By cutting the bank out as the middleman, borrowers were able to get unsecured loans at interest rates lower than what credit cards or banks offer (from 8-20%). Likewise, lenders were able to get interest rates higher than bank CDs and perhaps even the stock market. Again, a win-win situation: you help people buy a car or get an engagement ring, and you get a good interest rate in return.

So in 2008, I started lending money on Prosper. At first it seemed like it was going really well, with my loans averaging about 11% interest. I only lent to AA or A grade borrowers, so I thought that it was a relatively low-risk investment. Fast-forward to July 2010: even after diversifying with more than 100 loans, 13% have defaulted, leaving my annualized return at a meager 0.8%. So much for that idea...

Support Vector Machines (SVM)
As the defaults began to accumulate in 2009, I took a class on machine learning at MIT. Machine learning is a sub-field of computer science that focuses on developing software that can learn. What does that mean exactly? As an example, let's say that I want a computer to label faces in a photograph with each person's name. One approach would be to hand-code heuristics that identify each face. For example, any face with light brown skin, black hair, and thick eyebrows could be labeled "Nikhil". Of course, this approach is tricky and fraught with peril. Not only does a person have to figure out the feature values that uniquely identify an individual, the computer has to know what "hair" and "eyebrows" are, what those features actually mean. The first step is really time-consuming, brittle and perhaps impossible as the number of different unique faces increases. And the second step is still an unsolved problem in computer vision. In this heuristic approach, the computer doesn't learn: it's just programmed to label faces based on a set of human-specified features.

Contrast this to a machine learning approach. Rather than having a human figure out what sets of features values go with each person's face, the computer would be "trained" in the same way that people are trained: by just being shown faces and the names attached to those faces. Then it's the computer's job to figure out what feature values go with the names. This type of learning is called "supervised" learning. After being shown a large number of face-name pairs, the program is "tested" by being presented with a face it's never seen before. The program's job is to decide, of the labeled faces it's already seen, which is most similar to the new face, and then label it with that person's name.

I'm not sure if this sounds easy or hard to you, but in fact it is quite tricky and doesn't work very well, especially with complex visual stimuli such as faces. If you think about it, a face can be photographed from many different angles and under various lighting conditions. One amazing ability of the human brain is that it instantly identifies faces, while even the most cutting-edge computer programs are much less accurate and much slower.
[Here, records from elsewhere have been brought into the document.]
-- ==== Sys2Proof/Laws/State.lean ====
section
/-! SUPPORT. One lemma per field per named update of State, so that no proof unfolds a record update. -/

namespace Sys2Proof.Machine

@[simp] theorem emit_mem (e : Event) (s : State) : (s.emit e).mem = s.mem := rfl
@[simp] theorem emit_acc (e : Event) (s : State) : (s.emit e).acc = s.acc := rfl
@[simp] theorem emit_pc (e : Event) (s : State) : (s.emit e).pc = s.pc := rfl
@[simp] theorem emit_z (e : Event) (s : State) : (s.emit e).z = s.z := rfl
@[simp] theorem emit_p (e : Event) (s : State) : (s.emit e).p = s.p := rfl
@[simp] theorem emit_status (e : Event) (s : State) : (s.emit e).status = s.status := rfl
@[simp] theorem emit_transcript (e : Event) (s : State) : (s.emit e).transcript = s.transcript ++ [e] := rfl
@[simp] theorem emit_k (e : Event) (s : State) : (s.emit e).k = s.k := rfl
@[simp] theorem emit_inputs (e : Event) (s : State) : (s.emit e).inputs = s.inputs := rfl
@[simp] theorem emit_inputEnd (e : Event) (s : State) : (s.emit e).inputEnd = s.inputEnd := rfl
@[simp] theorem emit_chainBound (e : Event) (s : State) : (s.emit e).chainBound = s.chainBound := rfl

@[simp] theorem advance_mem (s : State) : s.advance.mem = s.mem := rfl
@[simp] theorem advance_acc (s : State) : s.advance.acc = s.acc := rfl
@[simp] theorem advance_pc (s : State) : s.advance.pc = s.pc + 1#5 := rfl
@[simp] theorem advance_z (s : State) : s.advance.z = s.z := rfl
@[simp] theorem advance_p (s : State) : s.advance.p = s.p := rfl
@[simp] theorem advance_status (s : State) : s.advance.status = s.status := rfl
@[simp] theorem advance_transcript (s : State) : s.advance.transcript = s.transcript := rfl
@[simp] theorem advance_k (s : State) : s.advance.k = 0 := rfl
@[simp] theorem advance_inputs (s : State) : s.advance.inputs = s.inputs := rfl
@[simp] theorem advance_inputEnd (s : State) : s.advance.inputEnd = s.inputEnd := rfl
@[simp] theorem advance_chainBound (s : State) : s.advance.chainBound = s.chainBound := rfl

@[simp] theorem halt_mem (s : State) : s.halt.mem = s.mem := rfl
@[simp] theorem halt_acc (s : State) : s.halt.acc = s.acc := rfl
@[simp] theorem halt_pc (s : State) : s.halt.pc = s.pc := rfl
@[simp] theorem halt_z (s : State) : s.halt.z = s.z := rfl
@[simp] theorem halt_p (s : State) : s.halt.p = s.p := rfl
@[simp] theorem halt_status (s : State) : s.halt.status = .halted := rfl
@[simp] theorem halt_transcript (s : State) : s.halt.transcript = s.transcript := rfl
@[simp] theorem halt_k (s : State) : s.halt.k = 0 := rfl
@[simp] theorem halt_inputs (s : State) : s.halt.inputs = s.inputs := rfl
@[simp] theorem halt_inputEnd (s : State) : s.halt.inputEnd = s.inputEnd := rfl
@[simp] theorem halt_chainBound (s : State) : s.halt.chainBound = s.chainBound := rfl

@[simp] theorem raise_mem (kind : ErrorKind) (s : State) : (s.raise kind).mem = s.mem := rfl
@[simp] theorem raise_acc (kind : ErrorKind) (s : State) : (s.raise kind).acc = s.acc := rfl
@[simp] theorem raise_pc (kind : ErrorKind) (s : State) : (s.raise kind).pc = s.pc := rfl
@[simp] theorem raise_z (kind : ErrorKind) (s : State) : (s.raise kind).z = s.z := rfl
@[simp] theorem raise_p (kind : ErrorKind) (s : State) : (s.raise kind).p = s.p := rfl
@[simp] theorem raise_status (kind : ErrorKind) (s : State) : (s.raise kind).status = .faulted kind s.pc (fetch s) := rfl
@[simp] theorem raise_transcript (kind : ErrorKind) (s : State) : (s.raise kind).transcript = s.transcript := rfl
@[simp] theorem raise_k (kind : ErrorKind) (s : State) : (s.raise kind).k = 0 := rfl
@[simp] theorem raise_inputs (kind : ErrorKind) (s : State) : (s.raise kind).inputs = s.inputs := rfl
@[simp] theorem raise_inputEnd (kind : ErrorKind) (s : State) : (s.raise kind).inputEnd = s.inputEnd := rfl
@[simp] theorem raise_chainBound (kind : ErrorKind) (s : State) : (s.raise kind).chainBound = s.chainBound := rfl

@[simp] theorem setFlags_mem (v : Byte) (s : State) : (s.setFlags v).mem = s.mem := rfl
@[simp] theorem setFlags_acc (v : Byte) (s : State) : (s.setFlags v).acc = s.acc := rfl
@[simp] theorem setFlags_pc (v : Byte) (s : State) : (s.setFlags v).pc = s.pc := rfl
@[simp] theorem setFlags_z (v : Byte) (s : State) : (s.setFlags v).z = zeroFlag v := rfl
@[simp] theorem setFlags_p (v : Byte) (s : State) : (s.setFlags v).p = positiveFlag v := rfl
@[simp] theorem setFlags_status (v : Byte) (s : State) : (s.setFlags v).status = s.status := rfl
@[simp] theorem setFlags_transcript (v : Byte) (s : State) : (s.setFlags v).transcript = s.transcript := rfl
@[simp] theorem setFlags_k (v : Byte) (s : State) : (s.setFlags v).k = s.k := rfl
@[simp] theorem setFlags_inputs (v : Byte) (s : State) : (s.setFlags v).inputs = s.inputs := rfl
@[simp] theorem setFlags_inputEnd (v : Byte) (s : State) : (s.setFlags v).inputEnd = s.inputEnd := rfl
@[simp] theorem setFlags_chainBound (v : Byte) (s : State) : (s.setFlags v).chainBound = s.chainBound := rfl

@[simp] theorem writeAcc_mem (v : Byte) (s : State) : (s.writeAcc v).mem = s.mem := rfl
@[simp] theorem writeAcc_acc (v : Byte) (s : State) : (s.writeAcc v).acc = v := rfl
@[simp] theorem writeAcc_pc (v : Byte) (s : State) : (s.writeAcc v).pc = s.pc := rfl
@[simp] theorem writeAcc_z (v : Byte) (s : State) : (s.writeAcc v).z = zeroFlag v := rfl
@[simp] theorem writeAcc_p (v : Byte) (s : State) : (s.writeAcc v).p = positiveFlag v := rfl
@[simp] theorem writeAcc_status (v : Byte) (s : State) : (s.writeAcc v).status = s.status := rfl
@[simp] theorem writeAcc_transcript (v : Byte) (s : State) : (s.writeAcc v).transcript = s.transcript := rfl
@[simp] theorem writeAcc_k (v : Byte) (s : State) : (s.writeAcc v).k = s.k := rfl
@[simp] theorem writeAcc_inputs (v : Byte) (s : State) : (s.writeAcc v).inputs = s.inputs := rfl
@[simp] theorem writeAcc_inputEnd (v : Byte) (s : State) : (s.writeAcc v).inputEnd = s.inputEnd := rfl
@[simp] theorem writeAcc_chainBound (v : Byte) (s : State) : (s.writeAcc v).chainBound = s.chainBound := rfl

@[simp] theorem placeWord_mem (w : Byte) (s : State) : (s.placeWord w).mem = Memory.write s.mem s.pc.toNat w := rfl
@[simp] theorem placeWord_acc (w : Byte) (s : State) : (s.placeWord w).acc = s.acc := rfl
@[simp] theorem placeWord_pc (w : Byte) (s : State) : (s.placeWord w).pc = s.pc := rfl
@[simp] theorem placeWord_z (w : Byte) (s : State) : (s.placeWord w).z = s.z := rfl
@[simp] theorem placeWord_p (w : Byte) (s : State) : (s.placeWord w).p = s.p := rfl
@[simp] theorem placeWord_status (w : Byte) (s : State) : (s.placeWord w).status = s.status := rfl
@[simp] theorem placeWord_transcript (w : Byte) (s : State) : (s.placeWord w).transcript = s.transcript := rfl
@[simp] theorem placeWord_k (w : Byte) (s : State) : (s.placeWord w).k = s.k := rfl
@[simp] theorem placeWord_inputs (w : Byte) (s : State) : (s.placeWord w).inputs = s.inputs := rfl
@[simp] theorem placeWord_inputEnd (w : Byte) (s : State) : (s.placeWord w).inputEnd = s.inputEnd := rfl
@[simp] theorem placeWord_chainBound (w : Byte) (s : State) : (s.placeWord w).chainBound = s.chainBound := rfl

end Sys2Proof.Machine
end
So what does all of this have to do with P2P lending? What if instead of having to label faces (a hard problem of choosing from a set of n choices), the computer just had to identify loan requests that were likely to default (a simpler problem of choosing from a set of only 2 choices, will default or won't)? Labeling loans likely to default is a yes/no type of question, so maybe machine learning techniques could work in this more limited space. I was so excited by this idea that I decided to actually test it.

But before we get to the data analysis, let me explain the machine learning technique I used, which is called a support vector machine (SVM). I don't fully understand the math behind the technique, but I do understand graphically how it's supposed to work. So I'm going to use graphs to explain the concept.

For simplicity, let's just assume that we know only 2 things about each loan: the loan amount (with a range of $50-$25,000) and the borrower's credit score (with a range of 550-800). With this information, we can plot 10 imaginary loans on a 2-dimensional graph, as shown in Figure 1. 5 of the loans have defaulted (shown in red) and the remaining 5 are current or paid in full (shown in blue).


Figure 1: 10 imaginary loans plotted with respect to credit score and loan amount

Now, what a support vector machine does is find the line that best separates the 2 populations of points, as shown in Figure 2:


Figure 2: A support vector machine (SVM) finds the line that best separates the 2 data sets

The perfect separating line would have all defaulted loans on one side and all non-defaulted loans on the other. In the example above, perfect separation is impossible for a linear function, though possible with a more complex function that can wiggle around. To keep things simple, though, we'll focus on a linear separating function, which ends up looking like a straight line on a graph.

An SVM is a bit magical because it'll find the line that best separates the two categories of points, by minimizing the categorization error over the training set. The "training set" is the set of categorized points that the SVM gets to learn from before it draws its line (the 10 points in the current example). In the graph above, the error rate on the training set is 10%, because 1 of the 10 loans is on the wrong side of the line and miscategorized as not-defaulting, even though it did default.

Performance on the training set only means so much, though. An SVM's true utility is revealed on loans not included in the training set, where it can predict whether they will default or not depending on which side of the line they fall on. 2 new loans, whose fate the SVM does not know, are depicted as green and purple x's below. The green x is a $14,000 loan request from a borrower with a credit score of 690, and the purple x is a $6,000 loan request from a borrower with a credit score of 640.


Figure 3: Two new loans (the x's) plotted with respect to the separating line. The SVM predicts that the green x will default, while the purple x won't.

A naive investor might think that the larger loan to the more credit-worthy borrower is a better bet. But the SVM, having learned from the outcomes of the last 10 loans, would suggest skipping that loan and instead lending to the lower credit-score borrower, because they're predicted not to default.

In addition to categorizing a novel point, the SVM can also tell us how confident it is that its classification is correct. Graphically, this amounts to how far the point is from the separating line. The SVM is less confident about points closer to the line (near the category boundary), while more confident about points farther from the line. This subtlety will prove critical in the analysis described below.

Hopefully this explanation of an SVM makes some sense. One beauty of the SVM is that it can find the best separating line across n-dimensions, not just the 2-dimensions from the example. Prosper makes available all of their historical loan data, which includes over 100 features per loan and whether or not the loan has defaulted. In my analysis, I use this feature set to train the SVM, and then use the remaining historical data to test the SVM's prediction accuracy.

Before we see how well it does, I want to mention some brief technical details. All of the following analysis was done in Matlab (R2008a) using libsvm-mat-2.89-1 (released April 2009). I simply normalized my data in Matlab and then fed it to libsvm, and it did all the hard work for me.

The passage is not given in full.